The bank is still doing spot trade with a few customers,
including the U.K. government, Louis Redshaw, the London-based
head of environment markets for Barclays Capital, said yesterday
by phone from the Musandam Peninsula in the sultanate of Oman.
A reported $9 million theft this week in the Czech Republic
prompted the European Commission, regulator of the world's
biggest greenhouse gas program by traded volume, to close about
30 registries that track ownership of allowances around the
region, halting the spot emissions market for a week.
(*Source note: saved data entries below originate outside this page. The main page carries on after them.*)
-- ==== Sys2Proof/Laws/Marks.lean ====
section
/-! SUPPORT. How a mark is stored, what a mark report of a block can do, and what ends exposure, said once (R162, R188, R193). -/

namespace Sys2Proof.Machine

/-- Transfers of the REPORT client, issued in order, join its queue and change nothing else. -/
theorem issueAll_report (ts : List Transfer) (h : ∀ t ∈ ts, t.client = .report) (k : Chip) :
    issueAll ts k = { k with sp := { k.sp with report := k.sp.report ++ ts } } := by
  induction ts generalizing k with
  | nil => simp [issueAll]
  | cons t ts ih =>
    have ht : t.client = .report := h t (by simp)
    rw [show issueAll (t :: ts) k = issueAll ts (issue t k) from rfl, ih (fun x hx => h x (by simp [hx]))]
    simp [issue, ht, StorePort.setWaiting, StorePort.waiting, Chip.setSp]

theorem remember_marks (sm : SlotMarks) (m : MarkReport) : (remember sm m).marks = sm.marks := by
  simp only [remember]; split <;> split <;> rfl

/-! ### How a mark is stored (R193) -/

theorem remember_lost (sm : SlotMarks) (m : MarkReport) : (remember sm m).lost = sm.lost := by
  simp only [remember]; split <;> split <;> rfl

theorem oldestNote_none {l : List Mark} (h : ∀ x ∈ l, x.severity ≠ .note) : oldestNote l = none := by
  induction l with
  | nil => rfl
  | cons a l ih => rw [oldestNote, if_neg (h a (by simp)), ih (fun x hx => h x (by simp [hx]))]; rfl

theorem oldestNote_append {a : List Mark} {x : Mark} (b : List Mark) (hx : x.severity = .note) (ha : ∀ y ∈ a, y.severity ≠ .note) :
    oldestNote (a ++ x :: b) = some a.length := by
  induction a with
  | nil => simp [oldestNote, hx]
  | cons y a ih => simp [oldestNote, ha y (by simp), ih (fun z hz => ha z (by simp [hz]))]

/-- A list with room takes a mark at its end. -/
theorem storeMark_room (sm : SlotMarks) (m : Mark) (h : sm.marks.length < 8) :
    storeMark sm m = ({ sm with marks := sm.marks ++ [m] }, some [sm.marks.length]) := if_pos h

/-- A full list counts a NOTE lost, and any mark when it holds no NOTE. -/
theorem storeMark_lost (sm : SlotMarks) (m : Mark) (h : sm.marks.length = 8)
    (hm : m.severity = .note ∨ ∀ x ∈ sm.marks, x.severity ≠ .note) :
    storeMark sm m = ({ sm with lost := min 255 (sm.lost + 1) }, none) := by
  rcases hm with hm | hm
  · simp [storeMark, h, hm, sat255]
  · simp [storeMark, h, oldestNote_none hm, sat255]

/-- HOLD, SPOIL and FAIL displace the oldest NOTE of a full list. -/
theorem storeMark_displaces (sm : SlotMarks) (m : Mark) (a b : List Mark) (x : Mark) (h : sm.marks.length = 8)
    (hl : sm.marks = a ++ x :: b) (hx : x.severity = .note) (ha : ∀ y ∈ a, y.severity ≠ .note) (hm : m.severity ≠ .note) :
    storeMark sm m = ({ sm with marks := a ++ b ++ [m] }, some (List.range' a.length (8 - a.length))) := by
  rw [storeMark, if_neg (by omega), if_neg hm, hl, oldestNote_append b hx ha]
  simp [List.eraseIdx_append_of_length_le]

/-- A mark report of another block than PSC changes only the lists of DMR and REPORT's waiting transfers; of the lists only the one of its slot;
and with room the new mark is the list's last. -/
theorem reportMark_spec (m : MarkReport) (k : Chip) :
    ∃ l r, reportMark m k = { k with dmr := { k.dmr with lists := l }, sp := { k.sp with report := r } } ∧
      (∀ n, n ≠ m.slot → (reportMark m k).marks n = k.marks n) ∧
      ((k.plate m.slot).isSome = true → suppressed (k.marks m.slot) m = false → (k.marks m.slot).marks.length < 8 →
        ((reportMark m k).marks m.slot).marks = (k.marks m.slot).marks ++
          [{ kind := m.kind, severity := severityOf k m.kind m.slot m.attempt, charged := m.kind.charged
             place := placeOf k (severityOf k m.kind m.slot m.attempt) m.place m.slot m.attempt, attempt := m.attempt
             location := m.location, key := m.key, detail := m.detail, time := k.regs.plantClock }]) := by
  unfold reportMark recordMark
  cases hp : k.plate m.slot with
  | none => exact ⟨k.dmr.lists, k.sp.report, rfl, fun _ _ => rfl, by simp⟩
  | some x =>
    simp only
    by_cases hs : suppressed (k.marks m.slot) m = true
    · rw [if_pos hs]; exact ⟨k.dmr.lists, k.sp.report, rfl, fun _ _ => rfl, by simp [hs]⟩
    · rw [if_neg hs]
      simp only [Bool.false_eq_true, if_false]
      rw [issueAll_report _ (withLastNotices_client (markWrites_client _ _ _))]
      refine ⟨_, _, rfl, ?_, ?_⟩
      · intro n hn
        simp only [Chip.marks, Chip.setDmr, tblGet_tblPut_ne _ _ _ _ hn]
      · intro _ _ hl
        have hl' : (remember (k.marks m.slot) m).marks.length < 8 := by rw [remember_marks]; exact hl
        simp only [Chip.marks, Chip.setDmr, tblGet_tblPut_self, Option.getD_some]
        simp only [storeMark]
        rw [if_pos (by simpa [Chip.marks] using hl')]
        simp [remember_marks]

/-- The charged kinds of R189 beside the handler line's. -/
theorem charged_of_imc (kind : MarkKind) (h : kind ≠ .misreg) (h' : kind ≠ .process) :
    kind.charged = decide (kind = .underrun ∨ kind = .speed ∨ kind = .slip ∨ kind = .channel) := by
  cases kind <;> simp_all [MarkKind.charged]

/-- Exposure that ends with a finding of IMC's own ends as R162 says. -/
theorem endExposure_spoiled (k : Chip) (d : Drum) (p : PlateRef) (kind : MarkKind) (detail : Nat) (hd : k.imc.drum = some d)
    (hk : kind.baseSeverity = .spoil) (hm : kind ≠ .misreg) (hr : kind ≠ .process) : k.spoiledFrom (endExposure p (some (kind, detail)) k) d p kind detail := by
  have hh : kind.isHold = false := by cases kind <;> simp_all [MarkKind.baseSeverity, MarkKind.isHold]
  have hf : kind ≠ .fence ∧ kind ≠ .nosep := by cases kind <;> simp_all [MarkKind.baseSeverity]
  let k2 : Chip := { k with
    hf := { k.hf with pass := none, laser := 0 }
    br := { k.br with buffers := k.br.buffers.map Buffer.endDraining }
    psc := { k.psc with inbox := k.psc.inbox ++
      [.exposureEnd p.slot p.attempt p.prep k.imc.exposure.exposed k.imc.exposure.holds] }
    imc := { k.imc with drum := some { d with cond := .spoiled, confirmed := false } } }
  let m : MarkReport :=
    { slot := p.slot, attempt := p.attempt, kind := kind, location := .swath k.imc.exposure.cursor, key := none, detail := detail
      place := some .drum, nosep := none }
  have e2 : endExposure p (some (kind, detail)) k =
     (let k3 := reportMark m k2
      let k4 := setExposure { k3.imc.exposure with pass := 0, breakRequest := false } k3
      if k4.imc.pauses.any then goTo .paused k4 else goTo .unloadWait k4) := by
    simp [endExposure, condemn, freeDraining, endPass, setDrum, reportExposureEnd, tellPsc, Chip.setHf, Chip.setBr, Chip.setImc,
      Chip.setPsc, hd, k2, m, imcMark]
  rw [e2]
  obtain ⟨l, r, h1, h2, h3⟩ := reportMark_spec m k2
  simp only [h1, Chip.marks] at h2 h3
  refine ⟨?_, fun n hn => ?_, fun hp hl => ?_⟩
  · simp only [h1, setExposure, Chip.setImc, goTo, setTarget, darken, Chip.setHf, k2]
    by_cases hp : k.imc.pauses.any = true <;> simp [hp]
  · have := h2 n hn
    simp only [h1, setExposure, Chip.setImc, goTo, setTarget, darken, Chip.setHf, k2]
    simp only [k2] at this
    by_cases hp : k.imc.pauses.any = true <;> simpa [hp, Chip.marks] using this
  · have := h3 hp (by simp [suppressed, hf.1, hf.2, m]) hl
    simp only [m, charged_of_imc kind hm hr] at this
    simp [severityOf, hh, hk, placeOf] at this
    simp only [h1, setExposure, Chip.setImc, goTo, setTarget, darken, Chip.setHf, k2, m]
    simp only [k2] at this
    by_cases hp : k.imc.pauses.any = true <;> simpa [hp, Chip.marks] using this

end Sys2Proof.Machine
end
"It's unfortunate they've had to shut down the market to
try to fix this," Redshaw said. "Hopefully this is the wake-up
call that's required for things to actually change."
There are some features of spot markets that the commission
needs to take control of, away from the member states, he said.
Registries should have followed or should have been required to
follow the U.K. example and adopt tight security measures
starting in 2005, the first year of the program, Redshaw said.
"We've been highlighting problems and solutions for years."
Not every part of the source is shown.